* What is required *
In the data below, find the line containing "k).regs = s.regs := rfl", then set down that line and every later line up to and including the line containing "k).shock = s.shock := rfl", exactly.

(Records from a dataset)
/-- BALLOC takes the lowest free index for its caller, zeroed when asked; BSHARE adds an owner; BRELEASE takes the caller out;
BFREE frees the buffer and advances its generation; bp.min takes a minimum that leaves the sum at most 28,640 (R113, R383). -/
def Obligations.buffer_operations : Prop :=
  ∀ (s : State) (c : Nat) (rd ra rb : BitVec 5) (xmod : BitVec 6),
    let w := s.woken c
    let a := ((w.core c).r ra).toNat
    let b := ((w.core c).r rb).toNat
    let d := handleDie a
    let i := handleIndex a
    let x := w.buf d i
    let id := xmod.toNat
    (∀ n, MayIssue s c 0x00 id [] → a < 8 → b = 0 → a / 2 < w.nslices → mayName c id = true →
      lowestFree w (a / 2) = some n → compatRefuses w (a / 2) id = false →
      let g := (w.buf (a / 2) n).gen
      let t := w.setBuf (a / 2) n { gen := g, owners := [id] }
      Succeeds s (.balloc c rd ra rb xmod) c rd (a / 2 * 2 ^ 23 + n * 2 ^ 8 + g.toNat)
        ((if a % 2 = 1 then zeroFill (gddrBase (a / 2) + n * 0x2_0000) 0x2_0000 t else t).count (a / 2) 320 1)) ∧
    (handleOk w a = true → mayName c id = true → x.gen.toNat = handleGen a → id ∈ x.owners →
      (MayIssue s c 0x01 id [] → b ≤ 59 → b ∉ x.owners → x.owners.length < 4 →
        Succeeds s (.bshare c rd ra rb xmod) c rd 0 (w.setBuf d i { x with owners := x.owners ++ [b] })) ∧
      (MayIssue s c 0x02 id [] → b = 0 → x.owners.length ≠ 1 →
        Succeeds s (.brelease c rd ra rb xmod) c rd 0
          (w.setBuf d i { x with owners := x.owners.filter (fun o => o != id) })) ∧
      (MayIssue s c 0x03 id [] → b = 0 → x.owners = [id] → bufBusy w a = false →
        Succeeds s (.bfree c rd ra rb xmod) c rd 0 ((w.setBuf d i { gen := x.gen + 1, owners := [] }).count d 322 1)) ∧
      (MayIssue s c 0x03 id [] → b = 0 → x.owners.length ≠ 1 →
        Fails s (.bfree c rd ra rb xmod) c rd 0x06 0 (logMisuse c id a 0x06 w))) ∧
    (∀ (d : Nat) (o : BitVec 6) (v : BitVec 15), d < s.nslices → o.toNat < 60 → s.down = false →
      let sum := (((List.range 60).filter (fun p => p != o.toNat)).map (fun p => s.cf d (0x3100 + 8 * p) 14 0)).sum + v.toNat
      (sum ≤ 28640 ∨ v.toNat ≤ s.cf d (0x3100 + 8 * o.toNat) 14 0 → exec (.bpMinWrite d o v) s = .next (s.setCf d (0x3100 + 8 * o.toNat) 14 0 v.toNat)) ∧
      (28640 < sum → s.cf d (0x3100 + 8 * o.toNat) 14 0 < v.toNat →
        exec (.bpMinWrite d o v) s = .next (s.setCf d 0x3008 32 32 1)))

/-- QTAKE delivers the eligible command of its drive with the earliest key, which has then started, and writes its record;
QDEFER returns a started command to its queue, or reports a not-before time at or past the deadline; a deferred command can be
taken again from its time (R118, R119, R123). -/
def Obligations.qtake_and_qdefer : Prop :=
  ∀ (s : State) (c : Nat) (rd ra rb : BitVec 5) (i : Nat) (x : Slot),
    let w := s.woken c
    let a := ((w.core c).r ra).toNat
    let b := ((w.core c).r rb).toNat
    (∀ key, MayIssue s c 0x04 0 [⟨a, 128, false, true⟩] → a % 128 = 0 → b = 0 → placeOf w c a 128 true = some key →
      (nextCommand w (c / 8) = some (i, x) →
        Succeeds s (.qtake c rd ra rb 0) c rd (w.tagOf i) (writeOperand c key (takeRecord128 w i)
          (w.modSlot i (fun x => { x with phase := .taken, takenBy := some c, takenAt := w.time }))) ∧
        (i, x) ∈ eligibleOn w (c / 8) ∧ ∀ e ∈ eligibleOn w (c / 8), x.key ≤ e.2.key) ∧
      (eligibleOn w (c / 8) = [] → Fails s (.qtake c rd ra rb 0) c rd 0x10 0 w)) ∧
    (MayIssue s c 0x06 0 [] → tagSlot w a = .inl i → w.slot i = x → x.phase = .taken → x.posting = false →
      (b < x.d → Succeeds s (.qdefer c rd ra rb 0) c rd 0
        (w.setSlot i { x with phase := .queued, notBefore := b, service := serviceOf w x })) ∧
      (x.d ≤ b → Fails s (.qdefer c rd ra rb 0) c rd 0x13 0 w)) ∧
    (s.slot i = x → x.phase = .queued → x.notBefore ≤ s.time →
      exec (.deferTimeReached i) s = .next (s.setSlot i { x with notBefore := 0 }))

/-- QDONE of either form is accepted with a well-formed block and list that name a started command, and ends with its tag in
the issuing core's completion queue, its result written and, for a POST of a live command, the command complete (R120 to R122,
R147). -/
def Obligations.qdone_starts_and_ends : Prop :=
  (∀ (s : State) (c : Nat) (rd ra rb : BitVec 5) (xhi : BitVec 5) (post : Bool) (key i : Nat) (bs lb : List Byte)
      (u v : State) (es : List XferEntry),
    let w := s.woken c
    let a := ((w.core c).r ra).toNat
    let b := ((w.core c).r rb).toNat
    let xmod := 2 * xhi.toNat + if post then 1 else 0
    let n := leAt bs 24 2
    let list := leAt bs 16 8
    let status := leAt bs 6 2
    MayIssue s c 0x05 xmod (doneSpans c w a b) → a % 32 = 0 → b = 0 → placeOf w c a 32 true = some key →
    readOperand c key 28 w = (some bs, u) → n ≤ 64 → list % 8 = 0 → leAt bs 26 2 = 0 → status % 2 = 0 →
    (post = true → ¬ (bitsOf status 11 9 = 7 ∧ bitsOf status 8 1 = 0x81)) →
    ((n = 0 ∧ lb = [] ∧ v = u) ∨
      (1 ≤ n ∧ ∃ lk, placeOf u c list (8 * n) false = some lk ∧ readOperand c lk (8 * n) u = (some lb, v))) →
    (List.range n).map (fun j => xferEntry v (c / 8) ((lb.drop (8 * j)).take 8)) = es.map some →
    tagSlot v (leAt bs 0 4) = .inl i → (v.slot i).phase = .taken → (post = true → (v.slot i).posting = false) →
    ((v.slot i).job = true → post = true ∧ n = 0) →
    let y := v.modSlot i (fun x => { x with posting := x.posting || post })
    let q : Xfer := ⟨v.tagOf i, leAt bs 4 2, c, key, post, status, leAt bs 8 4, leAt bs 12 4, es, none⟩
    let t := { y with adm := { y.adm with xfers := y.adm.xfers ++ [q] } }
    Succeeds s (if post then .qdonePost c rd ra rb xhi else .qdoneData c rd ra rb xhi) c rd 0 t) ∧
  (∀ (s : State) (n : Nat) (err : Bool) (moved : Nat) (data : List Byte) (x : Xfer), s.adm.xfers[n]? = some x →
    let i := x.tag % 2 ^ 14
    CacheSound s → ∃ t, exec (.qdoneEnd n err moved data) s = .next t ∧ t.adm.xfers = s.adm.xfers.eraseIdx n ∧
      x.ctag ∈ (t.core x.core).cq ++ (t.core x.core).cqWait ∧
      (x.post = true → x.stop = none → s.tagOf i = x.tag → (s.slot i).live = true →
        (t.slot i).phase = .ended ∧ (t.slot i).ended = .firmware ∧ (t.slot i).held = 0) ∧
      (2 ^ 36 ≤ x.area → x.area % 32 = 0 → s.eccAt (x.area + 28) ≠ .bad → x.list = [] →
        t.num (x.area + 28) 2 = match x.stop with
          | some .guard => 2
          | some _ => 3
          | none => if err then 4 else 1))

---

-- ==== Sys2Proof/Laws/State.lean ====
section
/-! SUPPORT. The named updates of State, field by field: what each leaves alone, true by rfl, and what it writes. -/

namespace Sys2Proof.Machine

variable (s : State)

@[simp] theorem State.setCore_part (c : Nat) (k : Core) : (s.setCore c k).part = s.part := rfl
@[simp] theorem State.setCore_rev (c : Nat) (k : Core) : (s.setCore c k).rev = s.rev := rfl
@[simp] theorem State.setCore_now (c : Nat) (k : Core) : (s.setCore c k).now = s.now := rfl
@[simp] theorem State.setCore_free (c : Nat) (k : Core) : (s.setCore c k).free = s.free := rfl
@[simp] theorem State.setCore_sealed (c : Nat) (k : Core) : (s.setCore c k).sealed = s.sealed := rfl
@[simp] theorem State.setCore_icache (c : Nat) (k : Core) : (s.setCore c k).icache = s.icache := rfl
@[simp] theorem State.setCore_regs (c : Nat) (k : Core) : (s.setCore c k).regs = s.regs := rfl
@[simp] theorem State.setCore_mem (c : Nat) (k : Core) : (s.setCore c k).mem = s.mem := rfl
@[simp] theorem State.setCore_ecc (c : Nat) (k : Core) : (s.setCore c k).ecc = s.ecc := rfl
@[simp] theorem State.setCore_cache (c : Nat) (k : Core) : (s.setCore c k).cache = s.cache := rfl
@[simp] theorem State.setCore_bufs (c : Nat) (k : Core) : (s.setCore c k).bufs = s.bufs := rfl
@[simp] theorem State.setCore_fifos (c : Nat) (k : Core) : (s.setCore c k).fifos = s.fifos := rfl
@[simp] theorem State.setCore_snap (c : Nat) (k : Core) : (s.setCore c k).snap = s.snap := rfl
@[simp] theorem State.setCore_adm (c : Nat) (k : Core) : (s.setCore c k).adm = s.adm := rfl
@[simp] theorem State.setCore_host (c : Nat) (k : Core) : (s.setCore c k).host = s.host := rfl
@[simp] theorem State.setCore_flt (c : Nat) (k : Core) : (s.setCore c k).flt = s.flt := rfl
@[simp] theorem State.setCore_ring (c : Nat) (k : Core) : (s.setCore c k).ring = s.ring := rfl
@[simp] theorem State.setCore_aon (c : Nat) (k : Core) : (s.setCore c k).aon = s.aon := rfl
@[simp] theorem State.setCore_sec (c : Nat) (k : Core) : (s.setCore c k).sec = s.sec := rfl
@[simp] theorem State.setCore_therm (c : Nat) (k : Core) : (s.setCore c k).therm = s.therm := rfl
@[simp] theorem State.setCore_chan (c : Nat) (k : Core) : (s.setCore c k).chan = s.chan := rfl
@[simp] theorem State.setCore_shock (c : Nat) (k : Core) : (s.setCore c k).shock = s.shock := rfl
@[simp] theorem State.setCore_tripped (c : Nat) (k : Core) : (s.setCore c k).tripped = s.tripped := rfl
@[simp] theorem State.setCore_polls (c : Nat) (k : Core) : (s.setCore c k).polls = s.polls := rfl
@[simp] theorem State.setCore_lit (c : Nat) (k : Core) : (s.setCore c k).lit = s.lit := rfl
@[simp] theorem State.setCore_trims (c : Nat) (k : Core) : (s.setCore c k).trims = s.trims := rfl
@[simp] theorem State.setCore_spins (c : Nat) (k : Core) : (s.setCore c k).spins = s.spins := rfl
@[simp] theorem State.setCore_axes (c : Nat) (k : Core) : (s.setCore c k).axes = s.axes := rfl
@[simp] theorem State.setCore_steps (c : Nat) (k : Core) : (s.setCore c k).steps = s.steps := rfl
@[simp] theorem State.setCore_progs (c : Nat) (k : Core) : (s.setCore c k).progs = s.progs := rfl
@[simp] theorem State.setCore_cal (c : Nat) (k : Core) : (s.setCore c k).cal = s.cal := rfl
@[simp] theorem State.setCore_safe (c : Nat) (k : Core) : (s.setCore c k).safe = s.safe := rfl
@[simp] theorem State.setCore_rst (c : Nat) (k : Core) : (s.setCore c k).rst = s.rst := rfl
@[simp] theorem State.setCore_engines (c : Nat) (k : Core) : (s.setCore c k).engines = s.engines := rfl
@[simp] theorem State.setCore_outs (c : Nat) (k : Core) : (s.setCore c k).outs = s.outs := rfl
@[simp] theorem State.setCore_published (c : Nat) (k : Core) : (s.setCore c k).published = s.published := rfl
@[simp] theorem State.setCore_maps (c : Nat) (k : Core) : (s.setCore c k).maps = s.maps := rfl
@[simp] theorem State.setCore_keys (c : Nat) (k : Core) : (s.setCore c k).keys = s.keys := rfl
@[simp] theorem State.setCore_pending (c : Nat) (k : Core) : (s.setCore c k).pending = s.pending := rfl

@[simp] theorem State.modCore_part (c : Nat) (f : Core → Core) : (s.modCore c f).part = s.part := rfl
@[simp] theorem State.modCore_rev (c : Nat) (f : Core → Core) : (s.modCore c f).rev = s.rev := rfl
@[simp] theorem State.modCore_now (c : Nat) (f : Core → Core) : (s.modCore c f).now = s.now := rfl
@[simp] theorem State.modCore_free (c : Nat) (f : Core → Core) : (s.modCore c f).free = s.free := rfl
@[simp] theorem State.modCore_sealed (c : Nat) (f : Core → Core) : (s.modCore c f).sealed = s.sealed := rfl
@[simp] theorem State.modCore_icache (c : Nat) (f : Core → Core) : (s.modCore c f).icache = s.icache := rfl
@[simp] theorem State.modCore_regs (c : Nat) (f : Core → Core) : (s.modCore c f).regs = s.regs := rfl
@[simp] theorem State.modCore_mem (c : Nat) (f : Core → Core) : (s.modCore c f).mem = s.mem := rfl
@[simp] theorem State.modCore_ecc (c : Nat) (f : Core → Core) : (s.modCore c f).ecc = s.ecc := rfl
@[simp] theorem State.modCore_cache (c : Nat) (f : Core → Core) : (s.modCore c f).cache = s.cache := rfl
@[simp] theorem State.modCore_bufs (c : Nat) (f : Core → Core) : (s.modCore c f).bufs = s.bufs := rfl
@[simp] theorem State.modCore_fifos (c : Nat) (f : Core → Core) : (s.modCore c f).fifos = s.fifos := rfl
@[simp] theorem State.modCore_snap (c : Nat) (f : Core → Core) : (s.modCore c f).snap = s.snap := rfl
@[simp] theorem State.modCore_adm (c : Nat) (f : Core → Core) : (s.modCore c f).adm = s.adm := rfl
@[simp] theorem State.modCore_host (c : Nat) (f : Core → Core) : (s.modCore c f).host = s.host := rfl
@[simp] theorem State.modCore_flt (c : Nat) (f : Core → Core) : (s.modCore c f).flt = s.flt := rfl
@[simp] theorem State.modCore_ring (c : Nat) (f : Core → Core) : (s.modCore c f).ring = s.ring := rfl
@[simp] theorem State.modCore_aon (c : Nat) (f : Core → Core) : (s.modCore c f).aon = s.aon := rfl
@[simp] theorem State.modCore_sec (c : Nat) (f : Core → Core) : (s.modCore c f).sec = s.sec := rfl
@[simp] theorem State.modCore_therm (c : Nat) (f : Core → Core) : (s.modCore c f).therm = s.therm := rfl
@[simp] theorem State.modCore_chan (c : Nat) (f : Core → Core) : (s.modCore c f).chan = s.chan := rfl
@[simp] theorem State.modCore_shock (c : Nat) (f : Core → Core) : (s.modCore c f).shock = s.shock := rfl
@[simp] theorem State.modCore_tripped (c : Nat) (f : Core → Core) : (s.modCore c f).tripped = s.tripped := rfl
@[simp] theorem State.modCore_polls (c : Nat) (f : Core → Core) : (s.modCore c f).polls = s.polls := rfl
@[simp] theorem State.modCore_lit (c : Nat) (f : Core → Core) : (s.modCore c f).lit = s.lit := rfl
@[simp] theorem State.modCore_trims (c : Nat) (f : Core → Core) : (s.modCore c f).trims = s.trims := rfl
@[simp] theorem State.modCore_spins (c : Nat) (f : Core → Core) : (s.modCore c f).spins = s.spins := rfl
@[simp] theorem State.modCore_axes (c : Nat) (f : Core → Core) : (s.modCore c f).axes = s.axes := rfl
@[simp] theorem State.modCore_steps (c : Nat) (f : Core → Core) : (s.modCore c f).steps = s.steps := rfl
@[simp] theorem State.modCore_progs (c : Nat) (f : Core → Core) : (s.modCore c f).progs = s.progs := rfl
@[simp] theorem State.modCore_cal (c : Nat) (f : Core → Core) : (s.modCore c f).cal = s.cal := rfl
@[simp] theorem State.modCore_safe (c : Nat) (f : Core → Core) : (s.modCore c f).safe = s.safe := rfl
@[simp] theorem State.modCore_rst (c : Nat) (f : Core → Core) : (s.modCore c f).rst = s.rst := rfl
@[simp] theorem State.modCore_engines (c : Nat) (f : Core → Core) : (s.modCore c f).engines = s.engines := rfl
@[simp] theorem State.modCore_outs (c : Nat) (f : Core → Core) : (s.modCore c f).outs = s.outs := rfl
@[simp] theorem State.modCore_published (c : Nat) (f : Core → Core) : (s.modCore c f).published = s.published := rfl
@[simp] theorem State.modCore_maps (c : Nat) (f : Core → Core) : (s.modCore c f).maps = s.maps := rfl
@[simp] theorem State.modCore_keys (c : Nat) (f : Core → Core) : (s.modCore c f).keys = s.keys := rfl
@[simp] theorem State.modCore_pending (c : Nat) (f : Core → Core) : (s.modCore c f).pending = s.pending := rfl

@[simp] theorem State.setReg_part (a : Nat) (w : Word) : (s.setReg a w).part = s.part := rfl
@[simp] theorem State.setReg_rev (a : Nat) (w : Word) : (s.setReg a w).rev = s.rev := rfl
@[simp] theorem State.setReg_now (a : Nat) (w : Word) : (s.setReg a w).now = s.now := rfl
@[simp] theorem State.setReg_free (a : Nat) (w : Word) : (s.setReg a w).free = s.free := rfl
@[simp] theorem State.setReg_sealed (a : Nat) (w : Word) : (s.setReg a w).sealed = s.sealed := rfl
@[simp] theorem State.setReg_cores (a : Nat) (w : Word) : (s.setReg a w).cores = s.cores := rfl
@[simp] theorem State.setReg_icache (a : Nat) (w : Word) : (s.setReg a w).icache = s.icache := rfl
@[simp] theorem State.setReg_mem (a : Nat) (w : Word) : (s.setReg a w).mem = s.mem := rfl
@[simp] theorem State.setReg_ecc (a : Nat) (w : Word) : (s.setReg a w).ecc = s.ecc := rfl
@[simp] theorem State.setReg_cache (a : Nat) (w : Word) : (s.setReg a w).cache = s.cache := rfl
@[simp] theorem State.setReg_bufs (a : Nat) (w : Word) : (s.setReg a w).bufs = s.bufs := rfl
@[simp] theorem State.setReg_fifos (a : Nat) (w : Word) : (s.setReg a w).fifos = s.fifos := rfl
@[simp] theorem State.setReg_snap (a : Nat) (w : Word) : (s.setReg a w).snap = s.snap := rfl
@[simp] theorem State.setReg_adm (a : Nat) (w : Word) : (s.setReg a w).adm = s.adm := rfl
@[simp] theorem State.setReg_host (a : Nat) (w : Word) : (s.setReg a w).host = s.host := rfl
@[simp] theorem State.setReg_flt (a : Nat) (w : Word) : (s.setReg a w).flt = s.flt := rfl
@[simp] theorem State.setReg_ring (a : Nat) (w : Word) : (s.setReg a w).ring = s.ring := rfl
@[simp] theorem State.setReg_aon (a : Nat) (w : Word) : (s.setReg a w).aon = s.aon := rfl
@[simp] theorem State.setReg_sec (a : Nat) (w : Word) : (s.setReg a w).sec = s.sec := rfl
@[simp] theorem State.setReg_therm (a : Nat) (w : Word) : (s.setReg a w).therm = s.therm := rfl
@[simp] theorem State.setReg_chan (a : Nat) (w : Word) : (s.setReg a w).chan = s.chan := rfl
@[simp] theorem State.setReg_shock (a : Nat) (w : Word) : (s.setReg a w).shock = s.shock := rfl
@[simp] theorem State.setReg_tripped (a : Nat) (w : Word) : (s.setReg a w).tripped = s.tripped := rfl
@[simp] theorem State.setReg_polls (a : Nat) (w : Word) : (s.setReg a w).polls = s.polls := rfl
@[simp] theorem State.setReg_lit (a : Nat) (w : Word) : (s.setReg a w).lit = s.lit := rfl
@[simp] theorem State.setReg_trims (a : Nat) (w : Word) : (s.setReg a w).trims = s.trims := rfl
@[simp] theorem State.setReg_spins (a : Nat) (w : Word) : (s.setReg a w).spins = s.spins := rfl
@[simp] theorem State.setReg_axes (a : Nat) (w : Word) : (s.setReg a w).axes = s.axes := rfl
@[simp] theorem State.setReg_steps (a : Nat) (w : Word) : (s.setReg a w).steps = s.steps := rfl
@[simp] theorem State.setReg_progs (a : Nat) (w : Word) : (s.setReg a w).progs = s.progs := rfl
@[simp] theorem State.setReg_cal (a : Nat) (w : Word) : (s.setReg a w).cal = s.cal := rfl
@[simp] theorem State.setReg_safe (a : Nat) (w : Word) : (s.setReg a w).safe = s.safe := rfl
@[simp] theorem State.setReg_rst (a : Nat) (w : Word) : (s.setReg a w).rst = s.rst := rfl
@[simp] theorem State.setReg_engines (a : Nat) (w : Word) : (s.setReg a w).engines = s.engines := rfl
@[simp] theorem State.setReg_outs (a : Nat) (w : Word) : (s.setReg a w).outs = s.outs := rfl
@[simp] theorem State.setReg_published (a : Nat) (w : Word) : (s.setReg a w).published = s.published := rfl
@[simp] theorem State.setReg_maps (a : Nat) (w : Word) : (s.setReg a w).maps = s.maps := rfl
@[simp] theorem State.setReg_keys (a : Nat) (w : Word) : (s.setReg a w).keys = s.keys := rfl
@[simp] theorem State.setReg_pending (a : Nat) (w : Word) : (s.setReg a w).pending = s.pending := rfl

* Reply *
@[simp] theorem State.setCore_regs (c : Nat) (k : Core) : (s.setCore c k).regs = s.regs := rfl
@[simp] theorem State.setCore_mem (c : Nat) (k : Core) : (s.setCore c k).mem = s.mem := rfl
@[simp] theorem State.setCore_ecc (c : Nat) (k : Core) : (s.setCore c k).ecc = s.ecc := rfl
@[simp] theorem State.setCore_cache (c : Nat) (k : Core) : (s.setCore c k).cache = s.cache := rfl
@[simp] theorem State.setCore_bufs (c : Nat) (k : Core) : (s.setCore c k).bufs = s.bufs := rfl
@[simp] theorem State.setCore_fifos (c : Nat) (k : Core) : (s.setCore c k).fifos = s.fifos := rfl
@[simp] theorem State.setCore_snap (c : Nat) (k : Core) : (s.setCore c k).snap = s.snap := rfl
@[simp] theorem State.setCore_adm (c : Nat) (k : Core) : (s.setCore c k).adm = s.adm := rfl
@[simp] theorem State.setCore_host (c : Nat) (k : Core) : (s.setCore c k).host = s.host := rfl
@[simp] theorem State.setCore_flt (c : Nat) (k : Core) : (s.setCore c k).flt = s.flt := rfl
@[simp] theorem State.setCore_ring (c : Nat) (k : Core) : (s.setCore c k).ring = s.ring := rfl
@[simp] theorem State.setCore_aon (c : Nat) (k : Core) : (s.setCore c k).aon = s.aon := rfl
@[simp] theorem State.setCore_sec (c : Nat) (k : Core) : (s.setCore c k).sec = s.sec := rfl
@[simp] theorem State.setCore_therm (c : Nat) (k : Core) : (s.setCore c k).therm = s.therm := rfl
@[simp] theorem State.setCore_chan (c : Nat) (k : Core) : (s.setCore c k).chan = s.chan := rfl
@[simp] theorem State.setCore_shock (c : Nat) (k : Core) : (s.setCore c k).shock = s.shock := rfl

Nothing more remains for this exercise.